Partial Differential Equations (PDEs) are at the basis of many mathematical models used in science and engineering. Examples include the equations for fluid flows or the equation describing the distribution of stress in various structures. In practice, the equations are often solved with the use of computers and a good theoretical understanding of the equations is important for finding effective algorithms. At present, our theoretical understanding of many PDEs is incomplete. There is an important difference between linear models (for which our understanding is better) and non-linear models. In linear models, the reaction of the system to a disturbance is, roughly speaking, proportional to the disturbance. In non-linear models, this is not the case, and many of the mathematical difficulties can be traced to this effect. Linear regimes are often relevant for small disturbances from equilibria, whereas large disturbances are often governed by non-linear phenomena. This project will focus on the non-linear phenomena. In particular, one of the most serious effects in the class of equations which will be investigated is the formation of singularities and the related loss of predictive power of the equations. This will be studied in the context of fundamental equations (such as the equations of incompressible fluid mechanics) and also for various model equations, which can provide suitable stepping stones towards making progress on difficult open problems. This project provides research training opportunities for graduate students.

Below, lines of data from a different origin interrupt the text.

def wordsMemory : List (Nat × Instr) :=
  [(word 0x60000000 [(20, 9), (14, 18), (13, 1), (0, 0x14d2)], .ldB 9#6 18#6 true 0x14d2#13),
   (word 0x64000000 [(20, 9), (14, 18), (13, 1), (0, 0x14d2)], .ldH 9#6 18#6 true 0x14d2#13),
   (word 0x68000000 [(20, 9), (14, 18), (13, 1), (0, 0x14d2)], .ldW 9#6 18#6 true 0x14d2#13),
   (word 0x6C000000 [(20, 9), (14, 18), (13, 1), (0, 0x14d2)], .ldD 9#6 18#6 true 0x14d2#13),
   (word 0x70000000 [(20, 9), (14, 18), (13, 1), (0, 0x14d2)], .lduB 9#6 18#6 true 0x14d2#13),
   (word 0x74000000 [(20, 9), (14, 18), (13, 1), (0, 0x14d2)], .lduH 9#6 18#6 true 0x14d2#13),
   (word 0x78000000 [(20, 9), (14, 18), (13, 1), (0, 0x14d2)], .lduW 9#6 18#6 true 0x14d2#13),
   (word 0x7C000000 [(20, 9), (14, 18), (13, 1), (0, 0x14d2)], .stB 9#6 18#6 true 0x14d2#13),
   (word 0x80000000 [(20, 9), (14, 18), (13, 1), (0, 0x14d2)], .stH 9#6 18#6 true 0x14d2#13),
   (word 0x84000000 [(20, 9), (14, 18), (13, 1), (0, 0x14d2)], .stW 9#6 18#6 true 0x14d2#13),
   (word 0x88000000 [(20, 9), (14, 18), (13, 1), (0, 0x14d2)], .stD 9#6 18#6 true 0x14d2#13),
   (word 0x8C000000 [(20, 9), (14, 18), (13, 1), (11, 2), (0, 0x4d2)], .vld 9#6 18#6 true .b 0x4d2#11),
   (word 0x90000000 [(20, 9), (14, 18), (13, 1), (11, 2), (0, 0x4d2)], .vldb 9#6 18#6 true .b 0x4d2#11),
   (word 0x94000000 [(20, 9), (14, 18), (13, 1), (11, 2), (0, 0x4d2)], .vldt 9#6 18#6 true .b 0x4d2#11),
   (word 0x98000000 [(20, 9), (14, 18), (13, 1), (11, 2), (0, 0x4d2)], .vst 9#6 18#6 true .b 0x4d2#11),
   (word 0x9C000000 [(20, 9), (14, 18), (13, 1), (11, 2), (0, 0x4d2)], .vstt 9#6 18#6 true .b 0x4d2#11),
   (word 0xA0000000 [(20, 9), (14, 18), (8, 35), (5, 5), (2, 2), (1, 1)], .vlds 9#6 18#6 35#6 5#3 .b true),
   (word 0xA0000010 [(20, 9), (14, 18), (8, 35), (5, 5), (2, 2), (1, 1)], .vsts 9#6 18#6 35#6 5#3 .b true),
   (word 0xA4000000 [(20, 9), (14, 18), (8, 35), (5, 5), (4, 1)], .amoAdd 9#6 18#6 35#6 5#3 true),
   (word 0xA4000001 [(20, 9), (14, 18), (8, 35), (5, 5), (4, 1)], .amoMax 9#6 18#6 35#6 5#3 true),
   (word 0xA4000002 [(20, 9), (14, 18), (8, 35), (5, 5), (4, 1)], .amoMin 9#6 18#6 35#6 5#3 true),
   (word 0xA4000003 [(20, 9), (14, 18), (8, 35), (5, 5), (4, 1)], .amoSwap 9#6 18#6 35#6 5#3 true),
   (word 0xA4000004 [(20, 9), (14, 18), (8, 35), (5, 5), (4, 1)], .amoCas 9#6 18#6 35#6 5#3 true),
   (word 0xA4000008 [(20, 3), (14, 9), (5, 5)], .qpush 3#2 9#6 5#3), (word 0xA4000009 [(20, 3), (5, 5)], .qdrop 3#2 5#3),
   (word 0xA400000A [(20, 9), (14, 18), (8, 35), (5, 2), (4, 1)], .vldkKbf7 9#6 18#6 35#6 .b true),
   (word 0xA400000B [(20, 9), (14, 18), (8, 35), (5, 2), (4, 1)], .vldkKbf4 9#6 18#6 35#6 .b true),
   (word 0xA400000C [(20, 9), (14, 18), (8, 35), (5, 2), (4, 1)], .vldkKbf2 9#6 18#6 35#6 .b true),
   (word 0xA400000D [(20, 9), (14, 18), (8, 35), (5, 2), (4, 1)], .vstkKbf7 9#6 18#6 35#6 .b true),
   (word 0xA400000E [(20, 9), (14, 18), (8, 35), (5, 2), (4, 1)], .vstkKbf4 9#6 18#6 35#6 .b true),
   (word 0xA400000F [(20, 9), (14, 18), (8, 35), (5, 2), (4, 1)], .vstkKbf2 9#6 18#6 35#6 .b true)]

theorem test_decode_memory : agrees wordsMemory = true := by decide +kernel

def wordsVectorInteger : List (Nat × Instr) :=
  [(word 0xA8000000 [(20, 9), (14, 18), (8, 35), (5, 5), (3, 2)], .vaddI32 9#6 18#6 35#6 5#3 .b),
   (word 0xA8000001 [(20, 9), (14, 18), (8, 35), (5, 5), (3, 2)], .vsubI32 9#6 18#6 35#6 5#3 .b),
   (word 0xA8000002 [(20, 9), (14, 18), (8, 35), (5, 5), (3, 2)], .vmulI32 9#6 18#6 35#6 5#3 .b),
   (word 0xA8000003 [(20, 9), (14, 18), (8, 35), (5, 5), (3, 2)], .vmulh 9#6 18#6 35#6 5#3 .b),
   (word 0xA8000004 [(20, 9), (14, 18), (8, 35), (5, 5), (3, 2)], .vand 9#6 18#6 35#6 5#3 .b),
   (word 0xA8000005 [(20, 9), (14, 18), (8, 35), (5, 5), (3, 2)], .vor 9#6 18#6 35#6 5#3 .b),
   (word 0xA8000006 [(20, 9), (14, 18), (8, 35), (5, 5), (3, 2)], .vxor 9#6 18#6 35#6 5#3 .b),
   (word 0xA8000007 [(20, 9), (14, 18), (5, 5), (3, 2)], .vabsI32 9#6 18#6 5#3 .b),
   (word 0xAC000000 [(20, 9), (14, 18), (8, 35), (5, 5), (3, 2)], .vshl 9#6 18#6 35#6 5#3 .b),
   (word 0xAC000001 [(20, 9), (14, 18), (8, 35), (5, 5), (3, 2)], .vshr 9#6 18#6 35#6 5#3 .b),
   (word 0xAC000002 [(20, 9), (14, 18), (8, 35), (5, 5), (3, 2)], .vsar 9#6 18#6 35#6 5#3 .b),
   (word 0xAC000003 [(20, 9), (14, 18), (8, 35), (5, 5), (3, 2)], .vminI32 9#6 18#6 35#6 5#3 .b),
   (word 0xAC000004 [(20, 9), (14, 18), (8, 35), (5, 5), (3, 2)], .vmaxI32 9#6 18#6 35#6 5#3 .b),
   (word 0xAC000005 [(20, 9), (14, 18), (8, 35), (5, 5), (3, 2)], .vminU32 9#6 18#6 35#6 5#3 .b),
   (word 0xAC000006 [(20, 9), (14, 18), (8, 35), (5, 5), (3, 2)], .vmaxU32 9#6 18#6 35#6 5#3 .b)]

theorem test_decode_vector_integer : agrees wordsVectorInteger = true := by decide +kernel

def wordsVectorFloat : List (Nat × Instr) :=
  [(word 0xB0000000 [(20, 9), (14, 18), (8, 35), (5, 5), (3, 2)], .vaddF32 9#6 18#6 35#6 5#3 .b),
   (word 0xB0000001 [(20, 9), (14, 18), (8, 35), (5, 5), (3, 2)], .vsubF32 9#6 18#6 35#6 5#3 .b),
   (word 0xB0000002 [(20, 9), (14, 18), (8, 35), (5, 5), (3, 2)], .vmulF32 9#6 18#6 35#6 5#3 .b),
   (word 0xB0000003 [(20, 9), (14, 18), (8, 35), (5, 5), (3, 2)], .vfmaF32 9#6 18#6 35#6 5#3 .b),
   (word 0xB0000004 [(20, 9), (14, 18), (8, 35), (5, 5), (3, 2)], .vminF32 9#6 18#6 35#6 5#3 .b),
   (word 0xB0000005 [(20, 9), (14, 18), (8, 35), (5, 5), (3, 2)], .vmaxF32 9#6 18#6 35#6 5#3 .b),
   (word 0xB0000006 [(20, 9), (14, 18), (8, 35), (5, 5), (3, 2)], .vdot2Bf16 9#6 18#6 35#6 5#3 .b),
   (word 0xB4000000 [(20, 9), (14, 18), (5, 5), (3, 2)], .vabsF32 9#6 18#6 5#3 .b),
   (word 0xB4000001 [(20, 9), (14, 18), (5, 5), (3, 2)], .vnegF32 9#6 18#6 5#3 .b),
   (word 0xB4000002 [(20, 9), (14, 18), (8, 35), (5, 5), (3, 2)], .vcpysF32 9#6 18#6 35#6 5#3 .b),
   (word 0xB4000003 [(20, 9), (14, 18), (5, 5), (3, 2)], .vaccrd 9#6 18#6 5#3 .b),
   (word 0xB8000000 [(20, 6), (14, 9), (8, 18), (5, 5), (3, 2), (0, 2)], .vcmpF32 6#3 9#6 18#6 5#3 .b .lt),
   (word 0xBC000000 [(20, 6), (14, 9), (8, 18), (5, 5), (3, 2), (0, 2)], .vcmpI32 6#3 9#6 18#6 5#3 .b .lt)]

theorem test_decode_vector_float : agrees wordsVectorFloat = true := by decide +kernel

def wordsVectorMoveAndReduction : List (Nat × Instr) :=
  [(word 0xC0000000 [(20, 9), (14, 18), (5, 5), (3, 2)], .vmov 9#6 18#6 5#3 .b),
   (word 0xC0000001 [(20, 9), (14, 18), (8, 35), (5, 5), (3, 2)], .vsel 9#6 18#6 35#6 5#3 .b),
   (word 0xC0000002 [(20, 9), (14, 18), (5, 5), (3, 2)], .vbcast 9#6 18#6 5#3 .b),
   (word 0xC0000003 [(20, 9), (14, 18), (8, 35), (5, 5), (3, 2)], .vextr 9#6 18#6 35#6 5#3 .b),
   (word 0xC0000004 [(20, 9), (14, 18), (8, 35), (5, 5), (3, 2)], .vins 9#6 18#6 35#6 5#3 .b),
   (word 0xC0000005 [(20, 9), (14, 18), (8, 35), (5, 5), (3, 2)], .vperm 9#6 18#6 35#6 5#3 .b),
   (word 0xC0000006 [(20, 9), (14, 18), (8, 6), (5, 5), (3, 2)], .vxcl 9#6 18#6 6#3 5#3 .b),
   (word 0xC0000007 [(20, 9), (5, 5), (3, 2)], .viota 9#6 5#3 .b), (word 0xC4000000 [(20, 9), (14, 18), (5, 5), (3, 2)], .vredaddF32 9#6 18#6 5#3 .b),
   (word 0xC4000001 [(20, 9), (14, 18), (5, 5), (3, 2)], .vredaddI32 9#6 18#6 5#3 .b),
   (word 0xC4000002 [(20, 9), (14, 18), (5, 5), (3, 2)], .vredmaxF32 9#6 18#6 5#3 .b),
   (word 0xC4000003 [(20, 9), (14, 18), (5, 5), (3, 2)], .vredmaxI32 9#6 18#6 5#3 .b),
   (word 0xC4000004 [(20, 9), (14, 18), (5, 5), (3, 2)], .vredminF32 9#6 18#6 5#3 .b),
   (word 0xC4000005 [(20, 9), (14, 18), (5, 5), (3, 2)], .vredminI32 9#6 18#6 5#3 .b)]

theorem test_decode_vector_move_and_reduction : agrees wordsVectorMoveAndReduction = true := by decide +kernel

def wordsVectorConversionAndFunction : List (Nat × Instr) :=
  [(word 0xC8000000 [(20, 9), (14, 18), (11, 1), (8, 4), (5, 5), (3, 2)], .vcvt 9#6 18#6 .bf16 .kbf7 5#3 .b),
   (word 0xC8000001 [(20, 9), (14, 18), (8, 11), (5, 5), (3, 2)], .vcvtF32Fx128Lo 9#6 18#6 11#6 5#3 .b),
   (word 0xC8000002 [(20, 9), (14, 18), (8, 11), (5, 5), (3, 2)], .vcvtF32Fx128Hi 9#6 18#6 11#6 5#3 .b),
   (word 0xCC000000 [(20, 9), (14, 18), (5, 5), (3, 2)], .vrcp 9#6 18#6 5#3 .b),
   (word 0xCC000001 [(20, 9), (14, 18), (8, 35), (5, 5), (3, 2)], .vrcpr 9#6 18#6 35#6 5#3 .b),
   (word 0xCC000002 [(20, 9), (14, 18), (5, 5), (3, 2)], .vrsq 9#6 18#6 5#3 .b),
   (word 0xCC000003 [(20, 9), (14, 18), (8, 35), (5, 5), (3, 2)], .vrsqr 9#6 18#6 35#6 5#3 .b),
   (word 0xCC000004 [(20, 9), (14, 18), (5, 5), (3, 2)], .vsqrt 9#6 18#6 5#3 .b),
   (word 0xCC000005 [(20, 9), (14, 18), (5, 5), (3, 2)], .vexp2 9#6 18#6 5#3 .b),
   (word 0xCC000006 [(20, 9), (14, 18), (5, 5), (3, 2)], .vlog2 9#6 18#6 5#3 .b),
   (word 0xCC000007 [(20, 9), (14, 18), (5, 5), (3, 2)], .vsin 9#6 18#6 5#3 .b),
   (word 0xD0000000 [(20, 9), (14, 18), (5, 5), (3, 2)], .vcos 9#6 18#6 5#3 .b), (word 0xD0000001 [(20, 9), (5, 5), (3, 2)], .vrand 9#6 5#3 .b),
   (word 0xD0000002 [(20, 9), (5, 5), (3, 2)], .vrandf 9#6 5#3 .b),
   (word 0xD0000003 [(20, 9), (14, 18), (8, 35), (5, 5), (3, 2)], .vdrop 9#6 18#6 35#6 5#3 .b),
   (word 0xD0000004 [(20, 9), (14, 18), (8, 35), (5, 5), (3, 2)], .vtopk 9#6 18#6 35#6 5#3 .b),
   (word 0xD0000005 [(20, 9), (14, 18), (8, 35), (5, 5), (3, 2)], .vmergek 9#6 18#6 35#6 5#3 .b)]

theorem test_decode_vector_conversion_and_function : agrees wordsVectorConversionAndFunction = true := by decide +kernel

def wordsEngine : List (Nat × Instr) :=
  [(word 0xD4000000 [(20, 9), (0, 6)], .mpset 9#6 6#3), (word 0xD4002000 [(0, 0xcd2)], .mcall 0xcd2#12),
   (word 0xD8000000 [(20, 9), (14, 18), (0, 11)], .cpy 9#6 18#6 11#4), (word 0xD8000010 [(20, 9), (14, 18), (0, 11)], .cpyc 9#6 18#6 11#4),
   (word 0xDC000000 [(20, 9), (0, 11)], .gset 9#6 11#4), (word 0xE0000000 [(20, 9), (14, 18), (0, 3)], .gstart 9#6 18#6 3#2),
   (word 0xE4000000 [(20, 9), (14, 18), (0, 11)], .tarm 9#6 18#6 11#4), (word 0xE8000000 [(20, 9), (14, 18), (0, 11)], .fsend 9#6 18#6 11#4),
   (word 0xE8001000 [(20, 9), (14, 18), (0, 11)], .fmcast 9#6 18#6 11#4),
   (word 0xE8002000 [(20, 9), (14, 18), (10, 2), (7, 1), (0, 11)], .fred 9#6 18#6 .min .bf16 11#4),
   (word 0xEC000000 [(20, 9), (14, 18), (11, 3), (8, 3), (0, 11)], .ratom 9#6 18#6 .swap .int64 11#4),
   (word 0xF0000000 [(20, 9), (14, 18), (0, 0xcd2)], .csend 9#6 18#6 0xcd2#12),
   (word 0xF0001000 [(20, 9), (14, 18), (0, 0xcd2)], .crecv 9#6 18#6 0xcd2#12), (word 0xF0002000 [(20, 9), (0, 0xcd2)], .chw 9#6 0xcd2#12),
   (word 0xF4000000 [(20, 9), (14, 18), (0, 843)], .ccollAllred 9#6 18#6 843#10),
   (word 0xF4000400 [(20, 9), (14, 18), (0, 843)], .ccollRedscat 9#6 18#6 843#10),
   (word 0xF4000800 [(20, 9), (14, 18), (0, 843)], .ccollAllgath 9#6 18#6 843#10),
   (word 0xF4000C00 [(20, 9), (14, 18), (0, 843)], .ccollBcast 9#6 18#6 843#10),
   (word 0xF4001000 [(20, 9), (14, 18), (0, 843)], .ccollReduce 9#6 18#6 843#10),
   (word 0xF4001400 [(20, 9), (14, 18), (0, 843)], .ccollPxch 9#6 18#6 843#10), (word 0xF8000000 [(20, 9)], .spawn 9#6),
   (word 0xF8000400 [(20, 9)], .kilnw 9#6), (word 0xF8000800 [(20, 9)], .kilnr 9#6),
   (word 0xF8000C00 [(20, 9), (14, 18), (0, 11)], .digest 9#6 18#6 11#4), (word 0xF8001000 [(3, 11), (0, 2)], .efence 11#4 .package)]

theorem test_decode_engine : agrees wordsEngine = true := by decide +kernel

/-- Microwords from the encodings of R179 and R180; the fourth is the spec's own example. -/
def microwords : List (Nat × Instr) :=
  [(word 0 [(59, 1), (53, 1), (46, 1), (39, 127)], .lds 3 1 true 127), (word 0 [(59, 2)], .swap 3),
   (word 0 [(59, 3), (56, 2), (53, 1), (39, 127)], .strm 3 2 1 127), (0x1A203F8000000000, .strm 3 2 1 127),
   (word 0 [(59, 4), (56, 2), (53, 1), (39, 63)], .strmc 3 2 1 63), (word 0 [(59, 5), (56, 3)], .zero 3 3),
   (word 0 [(59, 6), (56, 1), (53, 2)], .ldacc 3 1 2), (word 0 [(59, 7), (56, 2), (53, 3), (50, 4), (47, 5), (34, 12)], .drain 3 2 3 4 5 12),
   (word 0 [(59, 8), (56, 2), (50, 6)], .amax 3 2 6), (word 0 [(59, 9), (56, 2), (0, 0xFFFD)], .scale 3 2 0xFFFD),
   (word 0 [(59, 10), (56, 1), (53, 2), (0, 32768)], .madd 3 1 2 32768), (word 0 [(59, 11), (56, 7), (44, 0x905)], .mloop 3 7 0x905),
   (word 0 [(59, 12), (56, 7), (44, 0xFFF)], .mbrz 3 7 0xFFF), (word 0 [(59, 13), (0, 3)], .mwait 3 3), (word 0 [(59, 14)], .mend 3)]

theorem test_decode_microwords : (microwords.all fun e => decide (decodeMicro 3 e.1 = some e.2) && e.2.wellFormed) = true := by decide +kernel

/-- R181: unassigned micro-opcodes, nonzero zero fields, a format that DRAIN does not have, an empty class mask. -/
theorem test_bad_microwords :
    (([0, word 0 [(59, 15)], word 0 [(59, 31)], word 0 [(59, 2), (0, 1)], word 0 [(59, 5), (53, 1)], word 0 [(59, 7), (34, 1)],
       word 0 [(59, 13)], word 0 [(59, 13), (2, 1)]]).all fun w => decide (decodeMicro 3 w = none)) = true := by decide +kernel

/-! ## Well-formedness: an ill-formed step for each check -/

def samplePacket : Packet :=
  { kind := .write, vc := 0, det := false, hops := 0, dctx := 0, status := 0, len := 0, srcPkg := 1, srcCore := 0, op := 0, fmt := 0, frac := 0,
    tag := 0, addr := 0, group := 0, payload := [] }

theorem test_ill_formed :
    ([Instr.idle 0 false .rne 12, .brp 0 1, .call 56 0, .callr 63 1 0, .loop 57 1 0, .loopi 58 1 0, .sysr 59 0, .add 60 1 2 0, .sub 61 1 2 0,
      .divs 62 1 2 0, .clz 56 1 0, .addi 57 1 0, .lui 58 0, .ext 5 1 63 1, .ins 5 1 32 32, .ext 56 1 0 0, .widx 5 7, .widx 60 1, .ldB 56 1 false 0,
      .lduW 63 1 false 0, .vld 56 1 false .all 0, .vlds 56 1 2 0 .all false, .amoAdd 56 1 2 0 false, .vldkKbf7 56 1 2 .all false,
      .vaddI32 56 1 2 0 .all, .vaddF32 56 1 2 0 .all, .vmov 56 1 0 .all, .viota 56 0 .all, .vredaddF32 56 1 0 .all, .vcvt 5 1 .bf16 .bf16 0 .all,
      .vcvt 56 1 .f32 .bf16 0 .all, .vrcp 56 1 0 .all, .vrand 56 0 .all, .vdrop 56 1 2 0 .all, .vtopk 56 1 2 0 .all,
      .fred 1 2 .swap .int32 0, .fred 1 2 .cas .int32 0, .ratom 1 2 .swap .fx128 0, .ratom 1 3 .cas .int64 0, .ratom 1 56 .cas .int64 0,
      .ratom 1 3 .add .fx128 0, .lds 192 0 false 0, .drain 0 0 0 0 0 1, .mwait 0 0, .resultLanding 192 false, .gatherRowDelivery 0 4,
      .keyUseReport 16, .flit 128 [], .flit 0 [], .roundTimeout 0 1024, .portDown 128, .launchQueuePoll 64, .create 16, .thermalWarn 4,
      .hostSupervisorWrite 192 0 []]).all (fun i => !i.wellFormed) = true := by decide +kernel

/-- The same shapes at the edge of what is well formed. -/
theorem test_well_formed :
    ([Instr.idle 63 true .sr 11, .brp 1 0, .call 55 0, .ext 5 1 63 0, .ins 5 1 31 32, .widx 55 6, .vcvt 55 63 .f32 .bf16 7 .b, .fred 1 2 .min .fp32 0,
      .ratom 1 54 .cas .int64 0, .ratom 1 54 .add .fx128 0, .lds 191 7 true 127, .drain 0 0 0 0 0 2, .drain 0 0 0 0 0 14, .mwait 0 1,
      .gatherRowDelivery 191 3, .keyUseReport 15, .flit 127 (List.replicate 256 0), .roundTimeout 15 1023, .launchQueuePoll 63, .thermalWarn 3,
      .packetForward samplePacket]).all Instr.wellFormed = true := by decide +kernel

At a more technical level, the project focuses on the following areas: (i) One-dimensional models exhibiting features of PDEs of fluid mechanics. These include the De Gregorio model (which can be thought of as an extension of the Constantin-Lax-Majda model), equations modeling boundary behavior of 2d systems, and vector-valued Burgers-type equations. In spite of their simplicity, such models can be a good source of ideas and their improved understanding can lead to progress on the fundamental equations. In fact, ideas going back to these models have already proved important in the context of the full three-dimensional incompressible Euler equations; (ii) Equations arising in physics and geometry for which we have a satisfactory chance of obtaining a fairly good understanding. These include the Complex Ginzburg-Landau equation, the 2d harmonic map heat flow, and some classical non-linear elliptic systems arising from multi-dimensional variational integrals for vector-valued functions. (The last theme has connections to non-linear elasticity.) All these are important equations in their own right and the PI believes that some of the long-standing open problems related to them can be successfully addressed; (iii) Approachable aspects of the full equations of the incompressible fluid dynamics (the Navier-Stokes and Euler equations). This includes investigations of the solvability of equations describing generalized self-similar singularities, relations between possible non-uniqueness of the Leray-Hopf solutions and questions about instabilities, the stability of the double exponential growth for 2d Euler near the boundaries, and other issues.
This award reflects NSF's statutory mission and has been deemed worthy of support through evaluation using the Foundation's intellectual merit and broader impacts review criteria.